* Your goal *
Only one stretch of the data is wanted: the line containing "obtain ⟨notHolding, notHeld⟩", the line containing "l = some r)", and every line between them, copied exactly.

* Study material *
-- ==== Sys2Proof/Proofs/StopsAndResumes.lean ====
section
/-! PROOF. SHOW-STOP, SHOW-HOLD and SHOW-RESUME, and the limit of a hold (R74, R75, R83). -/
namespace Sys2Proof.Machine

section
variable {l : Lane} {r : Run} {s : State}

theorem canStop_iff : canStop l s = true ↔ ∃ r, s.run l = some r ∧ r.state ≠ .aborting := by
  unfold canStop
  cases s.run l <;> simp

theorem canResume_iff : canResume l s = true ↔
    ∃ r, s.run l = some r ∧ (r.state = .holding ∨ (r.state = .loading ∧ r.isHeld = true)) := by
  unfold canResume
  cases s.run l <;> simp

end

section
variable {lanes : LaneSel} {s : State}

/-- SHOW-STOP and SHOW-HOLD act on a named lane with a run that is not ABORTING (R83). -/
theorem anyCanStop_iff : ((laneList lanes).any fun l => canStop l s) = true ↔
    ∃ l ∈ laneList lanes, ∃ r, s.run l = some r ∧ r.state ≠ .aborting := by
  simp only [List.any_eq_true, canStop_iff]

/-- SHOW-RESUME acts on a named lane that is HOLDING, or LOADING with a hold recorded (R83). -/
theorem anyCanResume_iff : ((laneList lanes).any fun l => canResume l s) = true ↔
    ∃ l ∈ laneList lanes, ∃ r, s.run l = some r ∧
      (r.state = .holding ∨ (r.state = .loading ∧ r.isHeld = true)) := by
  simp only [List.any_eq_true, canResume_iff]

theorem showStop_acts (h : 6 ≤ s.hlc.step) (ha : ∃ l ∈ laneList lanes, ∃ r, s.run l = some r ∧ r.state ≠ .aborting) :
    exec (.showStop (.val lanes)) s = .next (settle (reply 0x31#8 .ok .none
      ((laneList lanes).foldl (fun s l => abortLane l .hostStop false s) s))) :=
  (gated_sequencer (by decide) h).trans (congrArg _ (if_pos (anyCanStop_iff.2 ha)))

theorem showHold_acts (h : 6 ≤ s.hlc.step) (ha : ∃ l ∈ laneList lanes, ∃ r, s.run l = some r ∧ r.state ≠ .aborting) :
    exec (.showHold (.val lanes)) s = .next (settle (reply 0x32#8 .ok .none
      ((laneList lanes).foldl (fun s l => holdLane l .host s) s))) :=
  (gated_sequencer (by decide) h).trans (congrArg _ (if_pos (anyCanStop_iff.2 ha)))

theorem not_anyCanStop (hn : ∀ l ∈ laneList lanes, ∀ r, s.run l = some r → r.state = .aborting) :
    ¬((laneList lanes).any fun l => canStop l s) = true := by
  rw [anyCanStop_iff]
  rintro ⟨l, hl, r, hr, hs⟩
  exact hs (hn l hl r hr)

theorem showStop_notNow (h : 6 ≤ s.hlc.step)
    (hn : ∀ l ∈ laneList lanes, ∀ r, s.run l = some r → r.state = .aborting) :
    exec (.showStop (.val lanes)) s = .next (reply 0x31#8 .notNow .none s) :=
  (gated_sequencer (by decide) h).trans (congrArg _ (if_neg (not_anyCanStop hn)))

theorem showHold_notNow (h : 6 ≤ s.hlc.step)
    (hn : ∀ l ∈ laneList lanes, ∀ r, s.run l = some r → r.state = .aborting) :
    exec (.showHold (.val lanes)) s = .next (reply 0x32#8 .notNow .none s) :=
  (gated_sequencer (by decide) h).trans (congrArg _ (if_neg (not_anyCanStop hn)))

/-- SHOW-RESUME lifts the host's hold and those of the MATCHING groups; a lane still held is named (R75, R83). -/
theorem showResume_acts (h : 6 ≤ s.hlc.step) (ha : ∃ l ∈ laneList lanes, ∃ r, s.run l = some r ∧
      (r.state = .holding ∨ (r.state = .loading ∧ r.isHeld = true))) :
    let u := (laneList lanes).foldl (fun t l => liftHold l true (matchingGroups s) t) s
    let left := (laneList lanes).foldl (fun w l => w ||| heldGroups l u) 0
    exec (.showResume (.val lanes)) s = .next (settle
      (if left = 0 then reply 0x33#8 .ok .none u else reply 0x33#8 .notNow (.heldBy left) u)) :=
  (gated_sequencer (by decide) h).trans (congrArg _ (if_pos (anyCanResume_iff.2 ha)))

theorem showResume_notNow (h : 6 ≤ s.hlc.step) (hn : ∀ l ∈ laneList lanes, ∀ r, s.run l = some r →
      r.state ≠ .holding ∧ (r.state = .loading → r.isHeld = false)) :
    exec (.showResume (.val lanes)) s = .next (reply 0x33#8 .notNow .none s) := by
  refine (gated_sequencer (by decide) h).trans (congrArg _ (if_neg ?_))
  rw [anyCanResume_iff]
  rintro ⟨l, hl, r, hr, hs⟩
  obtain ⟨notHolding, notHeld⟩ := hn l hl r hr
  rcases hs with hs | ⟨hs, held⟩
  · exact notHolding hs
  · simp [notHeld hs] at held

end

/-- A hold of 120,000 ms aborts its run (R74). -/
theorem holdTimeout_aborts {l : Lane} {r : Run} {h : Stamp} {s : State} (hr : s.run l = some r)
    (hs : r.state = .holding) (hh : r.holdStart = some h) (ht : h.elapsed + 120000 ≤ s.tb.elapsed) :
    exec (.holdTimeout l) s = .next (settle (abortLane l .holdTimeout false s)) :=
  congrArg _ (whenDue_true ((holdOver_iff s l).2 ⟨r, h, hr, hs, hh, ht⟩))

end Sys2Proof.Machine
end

--

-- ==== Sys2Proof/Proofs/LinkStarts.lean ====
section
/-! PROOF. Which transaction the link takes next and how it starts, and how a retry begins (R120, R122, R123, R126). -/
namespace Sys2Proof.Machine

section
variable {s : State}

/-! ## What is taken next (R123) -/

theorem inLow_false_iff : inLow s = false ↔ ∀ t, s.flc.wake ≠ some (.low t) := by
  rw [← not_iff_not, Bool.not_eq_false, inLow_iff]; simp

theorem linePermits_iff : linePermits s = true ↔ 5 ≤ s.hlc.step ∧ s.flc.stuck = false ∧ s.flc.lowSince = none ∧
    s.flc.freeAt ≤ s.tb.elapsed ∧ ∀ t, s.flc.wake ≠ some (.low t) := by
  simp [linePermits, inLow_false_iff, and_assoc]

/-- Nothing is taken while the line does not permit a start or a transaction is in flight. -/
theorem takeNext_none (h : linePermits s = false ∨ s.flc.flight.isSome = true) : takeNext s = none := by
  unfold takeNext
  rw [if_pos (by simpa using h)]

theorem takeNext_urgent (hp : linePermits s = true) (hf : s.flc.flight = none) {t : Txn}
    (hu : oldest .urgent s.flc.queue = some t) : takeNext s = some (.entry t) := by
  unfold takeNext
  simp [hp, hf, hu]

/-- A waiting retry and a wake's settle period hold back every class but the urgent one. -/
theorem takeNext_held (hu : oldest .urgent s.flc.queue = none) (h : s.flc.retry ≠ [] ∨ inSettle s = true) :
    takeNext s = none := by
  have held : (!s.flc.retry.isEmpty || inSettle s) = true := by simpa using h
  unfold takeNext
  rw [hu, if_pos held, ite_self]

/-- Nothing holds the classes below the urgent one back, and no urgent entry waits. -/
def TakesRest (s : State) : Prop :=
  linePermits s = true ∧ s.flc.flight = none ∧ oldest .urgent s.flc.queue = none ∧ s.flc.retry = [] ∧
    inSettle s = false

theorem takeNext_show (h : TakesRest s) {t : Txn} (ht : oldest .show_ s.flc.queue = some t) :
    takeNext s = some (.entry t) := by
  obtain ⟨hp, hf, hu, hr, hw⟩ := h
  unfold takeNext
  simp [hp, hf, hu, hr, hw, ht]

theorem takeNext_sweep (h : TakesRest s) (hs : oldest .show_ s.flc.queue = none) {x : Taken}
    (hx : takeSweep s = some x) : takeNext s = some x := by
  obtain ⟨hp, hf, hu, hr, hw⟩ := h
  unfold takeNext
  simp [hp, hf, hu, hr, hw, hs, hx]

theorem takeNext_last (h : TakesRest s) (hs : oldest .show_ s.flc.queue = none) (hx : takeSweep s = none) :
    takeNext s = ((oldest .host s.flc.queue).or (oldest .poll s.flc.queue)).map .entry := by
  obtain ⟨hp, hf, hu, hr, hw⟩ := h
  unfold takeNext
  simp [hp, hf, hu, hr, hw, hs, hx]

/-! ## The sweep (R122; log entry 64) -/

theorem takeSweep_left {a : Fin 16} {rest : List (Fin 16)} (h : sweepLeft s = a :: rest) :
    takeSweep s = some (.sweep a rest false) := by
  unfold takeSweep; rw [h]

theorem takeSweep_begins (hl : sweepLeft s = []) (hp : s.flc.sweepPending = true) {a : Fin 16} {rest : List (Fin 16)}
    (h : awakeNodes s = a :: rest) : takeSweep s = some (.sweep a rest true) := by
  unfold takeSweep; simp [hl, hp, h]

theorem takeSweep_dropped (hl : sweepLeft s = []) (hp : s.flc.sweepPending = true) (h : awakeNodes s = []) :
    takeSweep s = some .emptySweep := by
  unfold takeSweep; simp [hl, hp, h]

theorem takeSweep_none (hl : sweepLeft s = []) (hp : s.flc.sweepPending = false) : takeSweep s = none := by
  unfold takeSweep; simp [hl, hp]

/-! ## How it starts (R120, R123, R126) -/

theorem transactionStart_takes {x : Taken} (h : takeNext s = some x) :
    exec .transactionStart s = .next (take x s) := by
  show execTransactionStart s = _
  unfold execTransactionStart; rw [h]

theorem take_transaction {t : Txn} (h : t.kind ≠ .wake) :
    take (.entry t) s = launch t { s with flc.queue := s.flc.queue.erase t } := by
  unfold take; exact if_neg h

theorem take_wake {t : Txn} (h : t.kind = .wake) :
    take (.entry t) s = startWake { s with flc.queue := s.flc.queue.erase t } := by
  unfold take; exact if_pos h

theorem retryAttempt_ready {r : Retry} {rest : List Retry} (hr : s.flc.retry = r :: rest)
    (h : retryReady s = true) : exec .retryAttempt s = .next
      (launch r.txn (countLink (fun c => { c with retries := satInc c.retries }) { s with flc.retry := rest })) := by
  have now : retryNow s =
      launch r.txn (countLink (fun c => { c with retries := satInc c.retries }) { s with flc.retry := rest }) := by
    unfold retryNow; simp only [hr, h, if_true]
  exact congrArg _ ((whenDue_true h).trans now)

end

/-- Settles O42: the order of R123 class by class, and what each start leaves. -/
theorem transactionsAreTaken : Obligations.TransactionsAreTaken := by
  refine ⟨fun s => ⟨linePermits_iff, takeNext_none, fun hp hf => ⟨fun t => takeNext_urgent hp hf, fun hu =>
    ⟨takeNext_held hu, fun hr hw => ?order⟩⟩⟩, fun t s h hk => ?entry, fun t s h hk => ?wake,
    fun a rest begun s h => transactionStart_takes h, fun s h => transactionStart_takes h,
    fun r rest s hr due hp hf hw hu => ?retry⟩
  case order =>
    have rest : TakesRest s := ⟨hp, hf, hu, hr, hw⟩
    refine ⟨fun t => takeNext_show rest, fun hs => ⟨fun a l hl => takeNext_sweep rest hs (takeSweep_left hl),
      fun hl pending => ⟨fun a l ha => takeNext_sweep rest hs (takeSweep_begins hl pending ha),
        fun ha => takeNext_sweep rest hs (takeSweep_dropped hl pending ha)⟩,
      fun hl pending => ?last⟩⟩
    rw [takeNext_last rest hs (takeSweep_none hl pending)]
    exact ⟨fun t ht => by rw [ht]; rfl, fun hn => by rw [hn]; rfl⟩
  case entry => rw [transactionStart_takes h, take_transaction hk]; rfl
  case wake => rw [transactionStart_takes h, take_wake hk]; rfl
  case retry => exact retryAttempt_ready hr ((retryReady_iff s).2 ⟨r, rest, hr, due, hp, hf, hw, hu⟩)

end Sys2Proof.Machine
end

* Exercise response *
  obtain ⟨notHolding, notHeld⟩ := hn l hl r hr
  rcases hs with hs | ⟨hs, held⟩
  · exact notHolding hs
  · simp [notHeld hs] at held

end

/-- A hold of 120,000 ms aborts its run (R74). -/
theorem holdTimeout_aborts {l : Lane} {r : Run} {h : Stamp} {s : State} (hr : s.run l = some r)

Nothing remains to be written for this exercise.